> _Task to carry out_:
Of the records that follow, copy only the lines from the line containing "noncomputable def wordsAndInstrs8" to the line containing "(0x80410315, .vatom 8", both included, exactly as written.

(Collected data)
-------

-- ==== Sys2Proof/Tests/Words.lean ====
section
/-!
SUPPORT. A word of every row that has one, written out from the row's bits in the spec's encoding (the fixed bits of the opcode
table, its operand fields at values of our own), and the instruction that it stands for.
-/
namespace Sys2Proof

set_option Elab.async false

/-- NOP to PRD. -/
noncomputable def wordsAndInstrs0 : List (Word × Instr) :=
  [(0x04000000, .nop), (0x04200000, .yield), (0x04400000, .exit), (0x08000003, .br 3), (0x08200003, .call 3),
   (0x08420000, .ret 8), (0x08620000, .jmpr 8), (0x0C600005, .brsNz 3 5), (0x0C680005, .brsZ 3 5),
   (0x10600005, .brpAny 3 5), (0x10680005, .brpAll 3 5), (0x10700005, .brpNone 3 5), (0x14403000, .msplit 8 3),
   (0x14008061, .melse 8 3), (0x14008002, .mjoin 8), (0x14008203, .mpush 8 16), (0x14400004, .mpop 8),
   (0x14400005, .exmrd 8), (0x14008006, .exmwr 8), (0x14000067, .bexz 3), (0x18000003, .sysc 3), (0x18200003, .hvc 3),
   (0x18400001, .rett 1), (0x18600003, .bkpt 3), (0x18820005, .prd 8 5)]

theorem test_words_0 : wordsAndInstrs0.all (fun x => match decodeWord x.1 with | .ok i => decide (i = x.2) | .error _ => false) = true := by
  decide +kernel

theorem test_encode_0 : wordsAndInstrs0.all (fun x => decide (encode x.2 = some x.1)) = true := by
  decide +kernel

/-- PWR to SCTZ. -/
noncomputable def wordsAndInstrs1 : List (Word × Instr) :=
  [(0x18A20005, .pwr 8 5), (0x18C20000, .wdog 8), (0x1C240000, .hsrc 1 16 0 0), (0x1DBDC680, .hmod 1 1 1 1 1 1 1 17 1 1),
   (0x1E100005, .hlive 8 5), (0x1FBC0000, .hsch 1 1 1 1 1), (0x20000003, .himm 3), (0x24410300, .sadd 8 16 24),
   (0x24410301, .ssub 8 16 24), (0x24410302, .smul 8 16 24), (0x24410303, .smulh 8 16 24), (0x24410304, .smulhu 8 16 24),
   (0x24410305, .sand 8 16 24), (0x24410306, .sor 8 16 24), (0x24410307, .sxor 8 16 24), (0x24410308, .sshl 8 16 24),
   (0x24410309, .sshr 8 16 24), (0x2441030A, .ssra 8 16 24), (0x2441030B, .smin 8 16 24), (0x2441030C, .smax 8 16 24),
   (0x2441030D, .sminu 8 16 24), (0x2441030E, .smaxu 8 16 24), (0x2441000F, .smov 8 16), (0x24410010, .sclz 8 16),
   (0x24410011, .sctz 8 16)]

theorem test_words_1 : wordsAndInstrs1.all (fun x => match decodeWord x.1 with | .ok i => decide (i = x.2) | .error _ => false) = true := by
  decide +kernel

theorem test_encode_1 : wordsAndInstrs1.all (fun x => decide (encode x.2 = some x.1)) = true := by
  decide +kernel

/-- SPOPC to VMULH_I32. -/
noncomputable def wordsAndInstrs2 : List (Word × Instr) :=
  [(0x24410012, .spopc 8 16), (0x28410007, .saddi 8 16 7), (0x28410207, .sandi 8 16 7), (0x28410407, .sori 8 16 7),
   (0x28410607, .sxori 8 16 7), (0x28410807, .sshli 8 16 7), (0x28410A07, .sshri 8 16 7), (0x28410C07, .ssrai 8 16 7),
   (0x28410E07, .smovi 8 16 7), (0x2C410300, .scmpEq 8 16 24), (0x2C410301, .scmpNe 8 16 24),
   (0x2C410302, .scmpLt 8 16 24), (0x2C410303, .scmpLe 8 16 24), (0x2C410304, .scmpLtu 8 16 24),
   (0x2C410305, .scmpLeu 8 16 24), (0x2C410306, .ssel 8 16 24), (0x2C410307, .sbfx 8 16 24),
   (0x2C410308, .sbfxu 8 16 24), (0x2C410309, .sbfi 8 16 24), (0x30410300, .vaddI32 8 16 24),
   (0x30410301, .vaddN32 8 16 24), (0x30410302, .vsubI32 8 16 24), (0x30410303, .vsubN32 8 16 24),
   (0x30410304, .vmulI32 8 16 24), (0x30410305, .vmulhI32 8 16 24)]

theorem test_words_2 : wordsAndInstrs2.all (fun x => match decodeWord x.1 with | .ok i => decide (i = x.2) | .error _ => false) = true := by
  decide +kernel

theorem test_encode_2 : wordsAndInstrs2.all (fun x => decide (encode x.2 = some x.1)) = true := by
  decide +kernel

/-- VMULH_N32 to VSRAI. -/
noncomputable def wordsAndInstrs3 : List (Word × Instr) :=
  [(0x30410306, .vmulhN32 8 16 24), (0x30410307, .vmadI32 8 16 24), (0x30410308, .vandB32 8 16 24),
   (0x30410309, .vorB32 8 16 24), (0x3041030A, .vxorB32 8 16 24), (0x3041030B, .vshlB32 8 16 24),
   (0x3041030C, .vshrN32 8 16 24), (0x3041030D, .vshrI32 8 16 24), (0x3041030E, .vminI32 8 16 24),
   (0x3041030F, .vminN32 8 16 24), (0x30410310, .vmaxI32 8 16 24), (0x30410311, .vmaxN32 8 16 24),
   (0x30410012, .vclzB32 8 16), (0x30410013, .vpopcB32 8 16), (0x30410314, .vselB32 8 16 24),
   (0x30410315, .vdot4I32 8 16 24), (0x30410316, .vdot4N32 8 16 24), (0x30410017, .vabsI32 8 16),
   (0x34410007, .vaddi 8 16 7), (0x34410207, .vandi 8 16 7), (0x34410407, .vori 8 16 7), (0x34410607, .vxori 8 16 7),
   (0x34410807, .vshli 8 16 7), (0x34410A07, .vshri 8 16 7), (0x34410C07, .vsrai 8 16 7)]

theorem test_words_3 : wordsAndInstrs3.all (fun x => match decodeWord x.1 with | .ok i => decide (i = x.2) | .error _ => false) = true := by
  decide +kernel

theorem test_encode_3 : wordsAndInstrs3.all (fun x => decide (encode x.2 = some x.1)) = true := by
  decide +kernel

/-- VMOVI to VSHLS_B32. -/
noncomputable def wordsAndInstrs4 : List (Word × Instr) :=
  [(0x34410E07, .vmovi 8 16 7), (0x38410300, .vaddI64 8 16 24), (0x38410301, .vaddN64 8 16 24),
   (0x38410302, .vsubI64 8 16 24), (0x38410303, .vsubN64 8 16 24), (0x38410304, .vmulI64 8 16 24),
   (0x38410305, .vandN64 8 16 24), (0x38410306, .vorN64 8 16 24), (0x38410307, .vxorN64 8 16 24),
   (0x38410308, .vshlN64 8 16 24), (0x38410309, .vshrN64 8 16 24), (0x3841030A, .vshrI64 8 16 24),
   (0x3841030B, .vminI64 8 16 24), (0x3841030C, .vminN64 8 16 24), (0x3841030D, .vmaxI64 8 16 24),
   (0x3841030E, .vmaxN64 8 16 24), (0x3841030F, .vmulwI32 8 16 24), (0x38410310, .vmulwN32 8 16 24),
   (0x3C410300, .vaddsI32 8 16 24), (0x3C410301, .vsubsI32 8 16 24), (0x3C410302, .vmulsI32 8 16 24),
   (0x3C410303, .vandsB32 8 16 24), (0x3C410304, .vorsB32 8 16 24), (0x3C410305, .vxorsB32 8 16 24),
   (0x3C410306, .vshlsB32 8 16 24)]

theorem test_words_4 : wordsAndInstrs4.all (fun x => match decodeWord x.1 with | .ok i => decide (i = x.2) | .error _ => false) = true := by
  decide +kernel

theorem test_encode_4 : wordsAndInstrs4.all (fun x => decide (encode x.2 = some x.1)) = true := by
  decide +kernel

/-- VSHRS_N32 to VFNMA_F32. -/
noncomputable def wordsAndInstrs5 : List (Word × Instr) :=
  [(0x3C410307, .vshrsN32 8 16 24), (0x3C410308, .vshrsI32 8 16 24), (0x3C410309, .vminsI32 8 16 24),
   (0x3C41030A, .vmaxsI32 8 16 24), (0x3C41030B, .vaddsI64 8 16 24), (0x40410300, .vaddF32 8 16 24),
   (0x40410301, .vsubF32 8 16 24), (0x40410302, .vmulF32 8 16 24), (0x40410303, .vminF32 8 16 24),
   (0x40410304, .vmaxF32 8 16 24), (0x40410005, .vabsF32 8 16), (0x40410006, .vnegF32 8 16),
   (0x40410307, .vcpysF32 8 16 24), (0x40410008, .vrintF32 8 16), (0x40410009, .vclassF32 8 16),
   (0x44410310, .vaddF16Bf16 8 16 24 1), (0x44410311, .vsubF16Bf16 8 16 24 1), (0x44410312, .vmulF16Bf16 8 16 24 1),
   (0x44410313, .vminF16Bf16 8 16 24 1), (0x44410314, .vmaxF16Bf16 8 16 24 1), (0x44410015, .vabsF16Bf16 8 16 1),
   (0x44410016, .vnegF16Bf16 8 16 1), (0x48410300, .vfmaF32 8 16 24), (0x48410301, .vfmsF32 8 16 24),
   (0x48410302, .vfnmaF32 8 16 24)]

theorem test_words_5 : wordsAndInstrs5.all (fun x => match decodeWord x.1 with | .ok i => decide (i = x.2) | .error _ => false) = true := by
  decide +kernel

theorem test_encode_5 : wordsAndInstrs5.all (fun x => decide (encode x.2 = some x.1)) = true := by
  decide +kernel

/-- VFNMS_F32 to VCMP_EQ_I32. -/
noncomputable def wordsAndInstrs6 : List (Word × Instr) :=
  [(0x48410303, .vfnmsF32 8 16 24), (0x4C410310, .vfmaF16Bf16 8 16 24 1), (0x4C410311, .vfmsF16Bf16 8 16 24 1),
   (0x4C410312, .vfnmaF16Bf16 8 16 24 1), (0x4C410313, .vfnmsF16Bf16 8 16 24 1), (0x4C410314, .vdot2 8 16 24 1),
   (0x50410000, .vrcpF32 8 16), (0x50410001, .vrsqrtF32 8 16), (0x50410002, .vsqrtF32 8 16),
   (0x50410003, .vexp2F32 8 16), (0x50410004, .vlog2F32 8 16), (0x50410005, .vsinF32 8 16), (0x50410006, .vcosF32 8 16),
   (0x50410007, .vtanhF32 8 16), (0x50410308, .vdivF32 8 16 24), (0x54410300, .vaddsF32 8 16 24),
   (0x54410301, .vsubsF32 8 16 24), (0x54410302, .vmulsF32 8 16 24), (0x54410303, .vfmasF32 8 16 24),
   (0x54410304, .vminsF32 8 16 24), (0x54410305, .vmaxsF32 8 16 24), (0x58410381, .vcvtWide 8 16 1 1 1 1),
   (0x5841048B, .vcvtNarrowToF32 8 16 36 3), (0x58410493, .vcvtF32ToNarrow 8 16 36 3), (0x5C410300, .vcmpEqI32 8 16 24)]

theorem test_words_6 : wordsAndInstrs6.all (fun x => match decodeWord x.1 with | .ok i => decide (i = x.2) | .error _ => false) = true := by
  decide +kernel

theorem test_encode_6 : wordsAndInstrs6.all (fun x => decide (encode x.2 = some x.1)) = true := by
  decide +kernel

/-- VCMP_NE_I32 to VREDMAX_I32. -/
noncomputable def wordsAndInstrs7 : List (Word × Instr) :=
  [(0x5C410301, .vcmpNeI32 8 16 24), (0x5C410302, .vcmpLtI32 8 16 24), (0x5C410303, .vcmpLeI32 8 16 24),
   (0x5C410304, .vcmpLtN32 8 16 24), (0x5C410305, .vcmpLeN32 8 16 24), (0x5C410306, .vcmpEqF32 8 16 24),
   (0x5C410307, .vcmpNeF32 8 16 24), (0x5C410308, .vcmpLtF32 8 16 24), (0x5C410309, .vcmpLeF32 8 16 24),
   (0x5C41030A, .vcmpUnF32 8 16 24), (0x5C082070, .pand 1 2 3), (0x5C082071, .por 1 2 3), (0x5C082072, .pxor 1 2 3),
   (0x5C082073, .pandn 1 2 3), (0x5C082014, .pnot 1 2), (0x60410300, .vshfl 8 16 24), (0x60410301, .vprmXor 8 16 24),
   (0x60410302, .vprmRot 8 16 24), (0x60410303, .vbcst 8 16 24), (0x60410004, .vredF32 8 16),
   (0x60410005, .vredI32 8 16), (0x60410006, .vredminF32 8 16), (0x60410007, .vredmaxF32 8 16),
   (0x60410008, .vredminI32 8 16), (0x60410009, .vredmaxI32 8 16)]

theorem test_words_7 : wordsAndInstrs7.all (fun x => match decodeWord x.1 with | .ok i => decide (i = x.2) | .error _ => false) = true := by
  decide +kernel

theorem test_encode_7 : wordsAndInstrs7.all (fun x => decide (encode x.2 = some x.1)) = true := by
  decide +kernel

/-- VREDAND_B32 to SLDA. -/
noncomputable def wordsAndInstrs8 : List (Word × Instr) :=
  [(0x6041000A, .vredandB32 8 16), (0x6041000B, .vredorB32 8 16), (0x6041000C, .vscanF32 8 16),
   (0x6041000D, .vscanI32 8 16), (0x6041000E, .vscanxF32 8 16), (0x6041000F, .vscanxI32 8 16),
   (0x60410010, .vmatch 8 16), (0x64405000, .srd 8 5), (0x64400001, .fpcrd 8), (0x64008002, .fpcwr 8),
   (0x64410003, .vmov 8 16), (0x64410004, .vmovs 8 16), (0x64410305, .smovv 8 16 24), (0x64410306, .vins 8 16 24),
   (0x64403007, .p2s 8 3), (0x64188008, .s2p 3 8), (0x68410305, .vld 8 16 24 1 1), (0x6C410305, .vst 8 16 24 1 1),
   (0x70410209, .vldc 8 16 1 9), (0x70410A09, .vstc 8 16 1 9), (0x74410209, .sld 8 16 1 9), (0x74410A09, .sst 8 16 1 9),
   (0x78410304, .lld 8 16 24 1), (0x78410305, .lst 8 16 24 1), (0x7C41038D, .slda 8 16 7 1 1)]

theorem test_words_8 : wordsAndInstrs8.all (fun x => match decodeWord x.1 with | .ok i => decide (i = x.2) | .error _ => false) = true := by
  decide +kernel

theorem test_encode_8 : wordsAndInstrs8.all (fun x => decide (encode x.2 = some x.1)) = true := by
  decide +kernel

/-- SSTR to AMSG. -/
noncomputable def wordsAndInstrs9 : List (Word × Instr) :=
  [(0x7C4103AD, .sstr 8 16 7 1 1), (0x7C4103CD, .vlda 8 16 7 1 1), (0x7C4103ED, .vstr 8 16 7 1 1),
   (0x80410315, .vatom 8 16 24 1 5), (0x84410315, .satom 8 16 24 1 5), (0x88410300, .xcopy 8 16 24),
   (0x88410301, .xcopyt 8 16 24), (0x88410302, .xgath 8 16 24), (0x88008203, .pft 8 16), (0x88008204, .look 8 16),
   (0x8C080005, .waitc 1 5), (0x8C200400, .tagwany 8), (0x8C400400, .tagwall 8), (0x8C620800, .tagffr 8 16),
   (0x8C800400, .tagclr 8), (0x8CA20000, .tagrd 8), (0x90000003, .fence 3), (0x90200000, .fenceTc), (0x90400003, .bar 3),
   (0x90600003, .rbar 3), (0x90800000, .mclose), (0x94008047, .send 8 1 7), (0x94400247, .recv 8 1 7),
   (0x94400405, .chpoll 8 5), (0x94410607, .amsg 8 16 7)]

theorem test_words_9 : wordsAndInstrs9.all (fun x => match decodeWord x.1 with | .ok i => decide (i = x.2) | .error _ => false) = true := by
  decide +kernel

theorem test_encode_9 : wordsAndInstrs9.all (fun x => decide (encode x.2 = some x.1)) = true := by
  decide +kernel

/-- LAUNCH to FERRY. -/
noncomputable def wordsAndInstrs10 : List (Word × Instr) :=
  [(0x98410300, .launch 8 16 24), (0x98410001, .lwait 8 16), (0x98410302, .spawn 8 16 24), (0x98410303, .tdef 8 16 24),
   (0x9CD4C180, .mma 3 5 24 1 1), (0x9CD4C380, .mmas 3 5 24 1 1), (0x9CD8C5A0, .mmax 3 6 24 1 1 4),
   (0xA0C08000, .tcfg 3 16), (0xA0C08100, .tld 3 16), (0xA0C08200, .tst 3 16), (0xA0C00300, .tzero 3),
   (0xA0C00440, .txfer 3 1), (0xA0C00540, .trecv 3 1), (0xA0004600, .amcpOut 8), (0xA0004680, .amcpIn 8),
   (0xA0004700, .amzero 8), (0xA4410300, .xratom 8 16 24), (0xA4008201, .xcoll 8 16), (0xA8410000, .segq 8 16),
   (0xA8008001, .ferry 8)]

theorem test_words_10 : wordsAndInstrs10.all (fun x => match decodeWord x.1 with | .ok i => decide (i = x.2) | .error _ => false) = true := by
  decide +kernel

theorem test_encode_10 : wordsAndInstrs10.all (fun x => decide (encode x.2 = some x.1)) = true := by
  decide +kernel

/-- The words of a keeper's own instructions (R288). -/
noncomputable def keeperWordsAndInstrs : List (Nat × Instr) :=
  [(0x0032838B, .ksel 3 5 7), (0x0032938B, .klw 3 5 7), (0x0032A38B, .ksw 3 5 7), (0x0032B38B, .kfadd 3 5 7), (0x0032C38B, .kend 3 5 7)]

theorem test_words_keeper : keeperWordsAndInstrs.all (fun x => decide (decodeKeeper x.1 = some x.2)) = true := by
  decide +kernel

end Sys2Proof
end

-------

> _Finished exercise_:
noncomputable def wordsAndInstrs8 : List (Word × Instr) :=
  [(0x6041000A, .vredandB32 8 16), (0x6041000B, .vredorB32 8 16), (0x6041000C, .vscanF32 8 16),
   (0x6041000D, .vscanI32 8 16), (0x6041000E, .vscanxF32 8 16), (0x6041000F, .vscanxI32 8 16),
   (0x60410010, .vmatch 8 16), (0x64405000, .srd 8 5), (0x64400001, .fpcrd 8), (0x64008002, .fpcwr 8),
   (0x64410003, .vmov 8 16), (0x64410004, .vmovs 8 16), (0x64410305, .smovv 8 16 24), (0x64410306, .vins 8 16 24),
   (0x64403007, .p2s 8 3), (0x64188008, .s2p 3 8), (0x68410305, .vld 8 16 24 1 1), (0x6C410305, .vst 8 16 24 1 1),
   (0x70410209, .vldc 8 16 1 9), (0x70410A09, .vstc 8 16 1 9), (0x74410209, .sld 8 16 1 9), (0x74410A09, .sst 8 16 1 9),
   (0x78410304, .lld 8 16 24 1), (0x78410305, .lst 8 16 24 1), (0x7C41038D, .slda 8 16 7 1 1)]

theorem test_words_8 : wordsAndInstrs8.all (fun x => match decodeWord x.1 with | .ok i => decide (i = x.2) | .error _ => false) = true := by
  decide +kernel

theorem test_encode_8 : wordsAndInstrs8.all (fun x => decide (encode x.2 = some x.1)) = true := by
  decide +kernel

/-- SSTR to AMSG. -/
noncomputable def wordsAndInstrs9 : List (Word × Instr) :=
  [(0x7C4103AD, .sstr 8 16 7 1 1), (0x7C4103CD, .vlda 8 16 7 1 1), (0x7C4103ED, .vstr 8 16 7 1 1),
   (0x80410315, .vatom 8 16 24 1 5), (0x84410315, .satom 8 16 24 1 5), (0x88410300, .xcopy 8 16 24),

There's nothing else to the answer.